8 files changed, 44 insertions, 18 deletions

diff --git a/include/uapi/linux/if_link.h b/include/uapi/linux/if_link.h
index b05823cae784..da05a2698cb5 100644
--- a/include/uapi/linux/if_link.h
+++ b/include/uapi/linux/if_link.h
@@ -221,6 +221,8 @@ enum {
 	IFLA_BRPORT_GUARD,	/* bpdu guard              */
 	IFLA_BRPORT_PROTECT,	/* root port protection    */
 	IFLA_BRPORT_FAST_LEAVE,	/* multicast fast leave    */
+	IFLA_BRPORT_LEARNING,	/* mac learning */
+	IFLA_BRPORT_UNICAST_FLOOD, /* flood unicast traffic */
 	__IFLA_BRPORT_MAX
 };
 #define IFLA_BRPORT_MAX (__IFLA_BRPORT_MAX - 1)
diff --git a/net/bridge/br_device.c b/net/bridge/br_device.c
index 75f3239130f8..2ef66781fedb 100644
--- a/net/bridge/br_device.c
+++ b/net/bridge/br_device.c
@@ -58,10 +58,10 @@ netdev_tx_t br_dev_xmit(struct sk_buff *skb, struct net_device *dev)
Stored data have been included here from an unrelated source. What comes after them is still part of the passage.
-- ==== Sys2Proof/Laws/Transmitter.lean ====
section
/-! SUPPORT. The burst: its length, its end, and what sending it does to the state. -/

namespace Sys2Proof.Machine

theorem length_bitSegments (b : Bool) : (bitSegments b).length = 2 := by cases b <;> rfl

theorem length_dataSegments (g : Frame) : (dataSegments g).length = 112 := by
  simp [dataSegments, List.length_flatMap, length_bitSegments]

theorem length_frameSegments (g : Frame) (first : Bool) :
    (frameSegments g first).length = if first then 121 else 129 := by
  cases first <;>
    simp [frameSegments, length_dataSegments, wakePart, wakeSegments, repeated, syncCount, hwSyncSegments,
      swSyncSegments, silenceSegments]

theorem length_segmentsAt (g : Frame) (k : Fin 3) : (segmentsAt g k).length = if k = 0 then 121 else 129 := by
  simp [segmentsAt, length_frameSegments]

/-- Every physical transmission ends with the silence (R172). -/
theorem getLast_frameSegments (g : Frame) (first : Bool) : (frameSegments g first).getLast? = some ⟨.low, 30415⟩ := by
  simp [frameSegments, silenceSegments]

/-- Sending a burst: the three transmissions are appended, the line ends LOW and `TX` idle (R174). -/
theorem transmit_eq (g : Frame) (s : State) :
    transmit g s = { s with line := .low, tx := .idle, trace := s.trace ++ burst g } := by
  simp [transmit, txFrame, emitAll_eq, getLast_frameSegments, burst]

end Sys2Proof.Machine
end

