-- ==== Sys2Proof/Laws/PerInstr.lean ====
section
/-! SUPPORT. Statements made instruction by instruction. CarriesRowBits: the request that encodes an instruction carries,
in the byte its opcode-table row describes, the row's fixed bits (spec/opcode_table.json, match and mask). -/

namespace Sys2Proof.Laws

/-- The byte of a request that the opcode table describes: the selector, byte 1 of the frame, the payload's one byte. -/
def tableByte : Request → Byte
  | .select op _ => op
  | .frame bytes => bytes.getD 1 0#8
  | .payload _ bytes => bytes.getD 0 0#8

/-- The fixed bits of each row: mask and match. The reserved selector's row is a range. -/
def CarriesRowBits.Statement : Instr → Prop
  | .buildFrame rid cmd code => tableByte (encode (.buildFrame rid cmd code)) = 0x01#8
  | .currentCode slot => tableByte (encode (.currentCode slot)) = 0x02#8
  | .takeAndAdvance slot d => tableByte (encode (.takeAndAdvance slot d)) = 0x03#8
  | .resetAll l => tableByte (encode (.resetAll l)) = 0x04#8
  | .transmitBurst g => tableByte (encode (.transmitBurst g)) = 0x05#8
  | .sendCommand r cmd => tableByte (encode (.sendCommand r cmd)) = 0x06#8
  | .reservedSelector op => isReservedSelector op = true →
      tableByte (encode (.reservedSelector op)) = 0x00#8 ∨ 0x07#8 ≤ tableByte (encode (.reservedSelector op))
  | .up rid code => tableByte (encode (.up rid code)) &&& 0xF0#8 = 0x20#8
  | .stop rid code => tableByte (encode (.stop rid code)) &&& 0xF0#8 = 0x10#8
  | .down rid code => tableByte (encode (.down rid code)) &&& 0xF0#8 = 0x40#8
  | .prog rid code => tableByte (encode (.prog rid code)) &&& 0xF0#8 = 0x80#8
  | .sendU r => tableByte (encode (.sendU r)) = 0x75#8
  | .sendS r => tableByte (encode (.sendS r)) = 0x73#8
  | .sendD r => tableByte (encode (.sendD r)) = 0x64#8
  | .sendP r => tableByte (encode (.sendP r)) = 0x70#8

/-- OR-ing a nibble into a byte leaves its high nibble. -/
theorem or_nibble_and_high : ∀ (c : Nibble) (b : Byte), (b ||| c.setWidth 8) &&& 0xF0#8 = b &&& 0xF0#8 := by decide

theorem CarriesRowBits.buildFrame (rid : RemoteId) (cmd : Command) (code : CodeField) :
    CarriesRowBits.Statement (.buildFrame rid cmd code) := rfl

theorem CarriesRowBits.currentCode (slot : Slot) : CarriesRowBits.Statement (.currentCode slot) := rfl

theorem CarriesRowBits.takeAndAdvance (slot : Slot) (d : Nat) :
    CarriesRowBits.Statement (.takeAndAdvance slot d) := rfl

theorem CarriesRowBits.resetAll (l : List (Slot × Nat)) : CarriesRowBits.Statement (.resetAll l) := rfl

theorem CarriesRowBits.transmitBurst (g : Frame) : CarriesRowBits.Statement (.transmitBurst g) := rfl

theorem CarriesRowBits.sendCommand (r : Nat) (cmd : Command) : CarriesRowBits.Statement (.sendCommand r cmd) := rfl

theorem CarriesRowBits.reservedSelector (op : Byte) : CarriesRowBits.Statement (.reservedSelector op) := by
  intro h
  simp only [isReservedSelector, Bool.or_eq_true, decide_eq_true_eq] at h
  rcases h with h | h
  · exact .inl (BitVec.eq_of_toNat_eq h)
  · exact .inr (by simpa [BitVec.le_def, encode, tableByte] using h)

theorem CarriesRowBits.up (rid : RemoteId) (code : CodeField) : CarriesRowBits.Statement (.up rid code) :=
  or_nibble_and_high _ 0x20#8

theorem CarriesRowBits.stop (rid : RemoteId) (code : CodeField) : CarriesRowBits.Statement (.stop rid code) :=
  or_nibble_and_high _ 0x10#8

theorem CarriesRowBits.down (rid : RemoteId) (code : CodeField) : CarriesRowBits.Statement (.down rid code) :=
  or_nibble_and_high _ 0x40#8

theorem CarriesRowBits.prog (rid : RemoteId) (code : CodeField) : CarriesRowBits.Statement (.prog rid code) :=
  or_nibble_and_high _ 0x80#8

theorem CarriesRowBits.sendU (r : Nat) : CarriesRowBits.Statement (.sendU r) := rfl

theorem CarriesRowBits.sendS (r : Nat) : CarriesRowBits.Statement (.sendS r) := rfl

theorem CarriesRowBits.sendD (r : Nat) : CarriesRowBits.Statement (.sendD r) := rfl

theorem CarriesRowBits.sendP (r : Nat) : CarriesRowBits.Statement (.sendP r) := rfl

end Sys2Proof.Laws
end

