/-- A successful take is followed by the burst of its code's frame and the return of the code (R200). -/
theorem finishBurst_of_take_ok {c n : Nat} {m : Memory} (hs : s.staged = [])
    (h : takeAndAdvance p.slot p.defaultCode s = .ok c ((s.afterDraws n).commitTo m)) :
    finishBurst (prepareSend r cmd s) = { s.afterDraws n with
      store := m, line := .low, tx := .idle,
      trace := s.trace ++ burst (buildFrame (BitVec.ofNat 24 p.id) cmd (frameCode c)),
      result := some (.code c) } := by
  rw [prepareSend_of_known cmd hrun hp, prepareFor, h, andThen_ok, finishBurst_ok]
  simp [State.commitTo, hs]

end run

/-- Each sending form is `SEND_COMMAND` of some command (R205). -/
theorem exec_of_sending_form {i : Instr} {cmd : Command} (s : State)
    (h : i ∈ [Instr.sendCommand r cmd, Instr.sendU r, Instr.sendS r, Instr.sendD r, Instr.sendP r]) :
    ∃ c, exec i s = .next (finishBurst (prepareSend r c s)) := by
  simp only [List.mem_cons, List.not_mem_nil, or_false] at h
  rcases h with rfl | rfl | rfl | rfl | rfl <;> exact ⟨_, rfl⟩

/-! ## Payloads -/

theorem eq_payloadLetter_of_commandOfLetter {b : Byte} {cmd : Command} (h : commandOfLetter b = some cmd) :
    b = payloadLetter cmd := by
  unfold commandOfLetter at h
  split_ifs at h with hu hs hd hp <;> cases h
  · exact hu
  · exact hs
  · exact hd
  · exact hp

/-- Only a single letter is decoded (R91). -/
theorem eq_payloadLetter_of_decode_ok {bytes : List Byte} {i : Instr} (h : decode (.payload r bytes) = .ok i) :
    ∃ cmd, bytes = [payloadLetter cmd] := by
  simp only [decode, decodePayload] at h
  split at h
  next b =>
    split at h
    next cmd hcmd => exact ⟨cmd, congrArg (fun b => [b]) (eq_payloadLetter_of_commandOfLetter hcmd)⟩
    next => cases h
  next => cases h

theorem decode_payload_malformed {bytes : List Byte} (h : ∀ cmd, bytes ≠ [payloadLetter cmd]) :
    decode (.payload r bytes) = .error (.malformedPayload bytes) := by
  rcases decode_payload_cases r bytes with ⟨_, hok⟩ | herr
  · obtain ⟨cmd, hletter⟩ := eq_payloadLetter_of_decode_ok hok
    exact absurd hletter (h cmd)
  · exact herr

/-- A letter of command `cmd` runs as `SEND_COMMAND(r, cmd)` (R205). -/
theorem exec_sendInstr (cmd : Command) (r : Nat) (s : State) :
    exec (sendInstr cmd r) s = exec (.sendCommand r cmd) s := by
  cases cmd <;> rfl

theorem serve_payloadLetter (cmd : Command) (r : Nat) (s : State) :
    serve (.payload r [payloadLetter cmd]) s = exec (.sendCommand r cmd) s := by
  rw [serve, serveWith_of_ok (decode_payloadLetter cmd r) (sendInstr_wellFormed s.codeWidth cmd r), exec_sendInstr]

theorem serve_payload_malformed {bytes : List Byte} (s : State) (h : ∀ cmd, bytes ≠ [payloadLetter cmd]) :
    serve (.payload r bytes) s = .next (s.raise (.malformedCommand (.payload bytes))) :=
  serveWith_of_error s (decode_payload_malformed h)

/-- The payload letters' bytes, written out (G1, log 10). -/
theorem payloadLetter_mem (cmd : Command) : [payloadLetter cmd] ∈ [[0x75#8], [0x73#8], [0x64#8], [0x70#8]] := by
  cases cmd <;> decide

/-! ## The obligations -/

/-- Settles O34: the take of the held code, then the burst. -/
theorem sendTakesTheHeldCodeBuildsAndSends : Obligations.SendTakesTheHeldCodeBuildsAndSends := by
  intro r v cmd i p s hi hrun hp hs hcalls hread hv
  have htake := takeAndAdvance_held p.defaultCode hread hs hv hcalls
  rw [exec_of_burstWork (burstWork_of_sends s hi), finishBurst_of_take_ok cmd hrun hp hs htake]
  rfl

/-- Settles O35: the take of the default, then the burst. -/
theorem sendOnAnAbsentSlotUsesTheDefault : Obligations.SendOnAnAbsentSlotUsesTheDefault := by
  intro r cmd i p s hi hrun hp hs hcalls hread hd
  have htake := takeAndAdvance_fresh hread hs hd hcalls
  rw [exec_of_burstWork (burstWork_of_sends s hi), finishBurst_of_take_ok cmd hrun hp hs htake]
  rfl
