-- ==== Sys2Proof/Machine/State.lean ====
section
/-! DEFINITION. The state of the device as plain data, its reset value, and the reasons a command can stop.
Every map is an association list; a key that is not listed has the reset value of its kind (Ops.lean). -/

namespace Sys2Proof.Machine

open Sys2Proof

/-- Sparse data by key. -/
abbrev Map (α β : Type) := List (α × β)

/-- The two grades (R1). -/
inductive Grade where
  | T
  | S
  deriving DecidableEq, Repr, Inhabited

/-- What one part is: fixed at test and by the straps (R1 to R4, R381, R430). -/
structure Part where
  grade : Grade
  revision : Byte
  disabled : List Nat
  serial : DWord
  romRev : Word
  device : Nat
  deriving DecidableEq, Repr, Inhabited

/-- Memory: bytes at unified device addresses in canonical form, and the poisoned bytes (R376; a 32-bit word is delivered
as poisoned when one of its bytes is, R64). -/
structure Memory where
  cells : List Host.Cell
  poison : List Nat
  deriving DecidableEq, Repr, Inhabited

/-- The run of granules that stores a T2 page (R360, Table 13.4). -/
structure PageRun where
  granules : Nat
  base : Nat
  deriving DecidableEq, Repr, Inhabited

/-- The always-on time base (R45, R397 to R399, R490). -/
structure Clock where
  bootCount : Nat
  time : Nat
  running : Bool
  aligned : Bool
  master : Bool
  /-- ns since the last falling edge that was detected -/
  silence : Nat
  /-- boundary carried by the last time control flit not yet used by an edge -/
  announced : Option Nat
  /-- ns for which the count is still held (R398) -/
  holdNs : Nat
  /-- ns that the count is still behind (R398) -/
  behindNs : Nat
  /-- a count that catches up stands in the middle of a nanosecond: it advances one step every half (R398) -/
  half : Bool
  /-- offsets at the last two pulses, newest first (R400) -/
  offsets : List Nat
  internalOsc : Bool
  oscPosted : Bool
  deriving DecidableEq, Repr, Inhabited

/-! ### Threads -/

/-- A hardware loop level (R140). -/
structure LoopLevel where
  start : Nat
  stop : Nat
  count : Nat
  index : Nat
  deriving DecidableEq, Repr, Inhabited

/-- A watch slot: the word it registers, whether the registration has been acknowledged, the written bit (R147), and the
tenth of a ns by which the wake of its write is due, 0 when none is (R153). -/
structure WatchSlot where
  addr : Option Nat
  acked : Bool
  written : Bool
  due : Nat
  deriving DecidableEq, Repr, Inhabited

/-- What a thread is doing. -/
inductive RunState where
  /-- may issue its next word -/
  | ready
  /-- held until a request completes (R122, R147, R155) -/
  | waitReq (req : Nat)
  /-- held at a word that reads or writes a descriptor register until the DLD of another thread into it completes (R129) -/
  | waitRecord (req : Nat)
  /-- held by FENCE (R123) -/
  | waitFence
  /-- held by TWAIT until at most n tensor operations are pending, or at issue by a full set of eight (R137) -/
  | waitTensor (n : Nat)
  /-- held by a TMAXABS (R139) -/
  | waitOp (op : Nat)
  /-- parked by PARK (R150) -/
  | parked (dst : Fin 32)
  /-- waiting in TAKE (R164) -/
  | taking (list : Nat) (dst : Fin 32)
  /-- ended by HALT (R144) -/
  | ended
  /-- stopped for good: the state of its cell or region has been lost (R440, R443) -/
  | lost
  deriving DecidableEq, Repr, Inhabited

/-- A hardware thread (Table 3.11). -/
structure Thread where
  pc : Nat
  s : Vector Word 32
  p : Vector Bool 8
  loops : List LoopLevel
  watch : Vector WatchSlot 16
  run : RunState
  /-- since when it stands at its present word: its age among the ready threads of its cell (R33) -/
  readyAt : Nat
  deriving DecidableEq, Repr

/-- A thread group of one cell: its descriptors and T0 quota (R100). -/
structure Group where
  d : Vector (List Byte) 16
  x : Vector (List Byte) 8
  quotaKib : Nat
  vec : Bool
  deriving DecidableEq, Repr
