/-! ### The sketch and the load counters (R217) -/

/-- Space-Saving: a served row takes or raises an entry of 1,024. -/
def sketchAdd (t r : Nat) (l : List SketchEntry) : List SketchEntry :=
  if l.any fun e => e.table == t && e.row == r then
    l.map fun e => if e.table = t ∧ e.row = r then { e with count := e.count + 1 } else e
  else if l.length < 1024 then l ++ [{ row := r, table := t, count := 1, error := 0 }]
  else
    let m := l.foldl (fun a e => Nat.min a e.count) ((l.headD default).count)
    match l.findIdx? fun e => e.count == m with
    | some i => l.set i { row := r, table := t, count := m + 1, error := m }
    | none => l

/-- A row has been served by a region. -/
def countServed (s : State) (L t r : Nat) : State :=
  modPhys s ((physOfLogical s L).getD 0xFF) fun p =>
    { p with sketch := sketchAdd t r p.sketch,
             shardLoad := mmod (0, 0) p.shardLoad t fun x => ((x.1 + 1) % 2 ^ 40, x.2) }

/-- A request has been forwarded by a region. -/
def countForward (s : State) (L t : Nat) : State :=
  modPhys s ((physOfLogical s L).getD 0xFF) fun p =>
    { p with shardLoad := mmod (0, 0) p.shardLoad t fun x => (x.1, satAdd 0xFFFF x.2 1) }

/-! ### Serving a batch (R211, R212, R215) -/

/-- A device address of a requester as this device names it (R343). -/
def seenFrom (s : State) (dev a : Nat) : Nat :=
  if spaceOf a = 4 then (if bits a 50 48 = s.part.device then bits a 47 44 * 2 ^ 52 + bits a 40 0 else a)
  else if dev = s.part.device then a else peerAddr dev (spaceOf a) (a % 2 ^ 41)

/-- What becomes of one entry of a batch at an owner: served where the row lies, forwarded, or held for a copy. -/
inductive EntryFate where
  | serve (p : RowPlace)
  | forward (owner : Nat)
  | hold
  deriving DecidableEq, Repr, Inhabited

/-- R215: after a handover the old owner forwards, once; the new owner holds until its copy is written. -/
def entryFate (s : State) (L : Nat) (b : OwnerBatch) (v : TableVersion) (r : Nat) : EntryFate :=
  let T := tableOf s b.hdr.table
  let p := placeNow T v r
  if p.1 ≠ ownCode s L ∧ !b.hdr.fwd then .forward p.1
  else if T.handovers.any fun h => h.row == r && !h.copied && h.newOwner == ownCode s L then .hold
  else .serve p

/-- The context of a batch that this device's own engine sent. -/
def batchCtx (s : State) (b : OwnerBatch) : Option Nat :=
  if b.hdr.source / 16 = s.part.device then
    ((regionOf s (b.hdr.source % 16)).gatherJobs.find? fun j => j.tag == b.hdr.job).map (·.ctx)
  else none

/-- Reading a poisoned row is poison consumed by the requester's context (R501). -/
def servePoison (s : State) (b : OwnerBatch) (v : TableVersion) (r : Nat) (p : RowPlace) : State :=
  match rowPoison s v r p, batchCtx s b with
  | some a, some c => poisonEvent s c a
  | _, _ => s

/-- The requesting engine of this device receives a row for its first position (R208). -/
def noteFetched (s : State) (b : OwnerBatch) (dest : Nat) (bs : List Byte) : State :=
  if b.hdr.source / 16 = s.part.device then
    modRegion s (b.hdr.source % 16) fun R =>
      { R with gatherJobs := R.gatherJobs.map fun j =>
          if j.tag = b.hdr.job then { j with fetched := mset j.fetched dest bs } else j }
  else s

/-- A write of an engine at a device address: to a peer as an acknowledged operation, discarded when the peer cannot be reached
(R396). -/
def engineStore (s : State) (o : Origin) (fn : Nat) (c : Option Nat) (a : Nat) (bs : List Byte) : State :=
  if spaceOf a = 4 then (if peerGone s a then s else remoteStore s (c.getD 0xFF) o a bs (bs.length / 65536 + 1))
  else devWrite (countAccess s (originPhys s o) c a bs.length) fn a bs

/-- A write by an owner's engine. -/
def ownerStore (s : State) (L fn : Nat) (c : Option Nat) (a : Nat) (bs : List Byte) : State :=
  engineStore s (.owner L fn) fn c a bs

/-- Serves one entry (R207, R212); `o` is the engine that serves it, as an owner or for its own job. -/
def serveEntry (s : State) (o : Origin) (L : Nat) (b : OwnerBatch) (v : TableVersion) (e : Nat × Nat) (payload : List Byte)
    (p : RowPlace) : State :=
  let t := b.hdr.table
  let c := batchCtx s b
  let s := countServed s L t e.1
  match b.hdr.op with
  | 1 =>
    let s := countAccess (servePoison s b v e.1 p) ((physOfLogical s L).getD 0xFF) c (rowAddr v e.1 p) v.desc.packed
    let bs := readRow s v e.1 p
    engineStore (noteFetched s b e.2 bs) o (tableOf s t).fn c
      (seenFrom s (b.hdr.source / 16) (b.hdr.reply + e.2 * b.hdr.dstride)) bs
  | 2 => addRow s t v e.1 p payload
  | _ => writeRow s t v e.1 p (payload.take v.desc.packed)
 	skb_pull(skb, ETH_HLEN);
 
 	if (is_broadcast_ether_addr(dest))
-		br_flood_deliver(br, skb);
+		br_flood_deliver(br, skb, false);
 	else if (is_multicast_ether_addr(dest)) {
 		if (unlikely(netpoll_tx_running(dev))) {
-			br_flood_deliver(br, skb);
+			br_flood_deliver(br, skb, false);
 			goto out;
 		}
 		if (br_multicast_rcv(br, NULL, skb)) {
@@ -73,11 +73,11 @@ netdev_tx_t br_dev_xmit(struct sk_buff *skb, struct net_device *dev)
 		if (mdst || BR_INPUT_SKB_CB_MROUTERS_ONLY(skb))
 			br_multicast_deliver(mdst, skb);
 		else
-			br_flood_deliver(br, skb);
+			br_flood_deliver(br, skb, false);
 	} else if ((dst = __br_fdb_get(br, dest, vid)) != NULL)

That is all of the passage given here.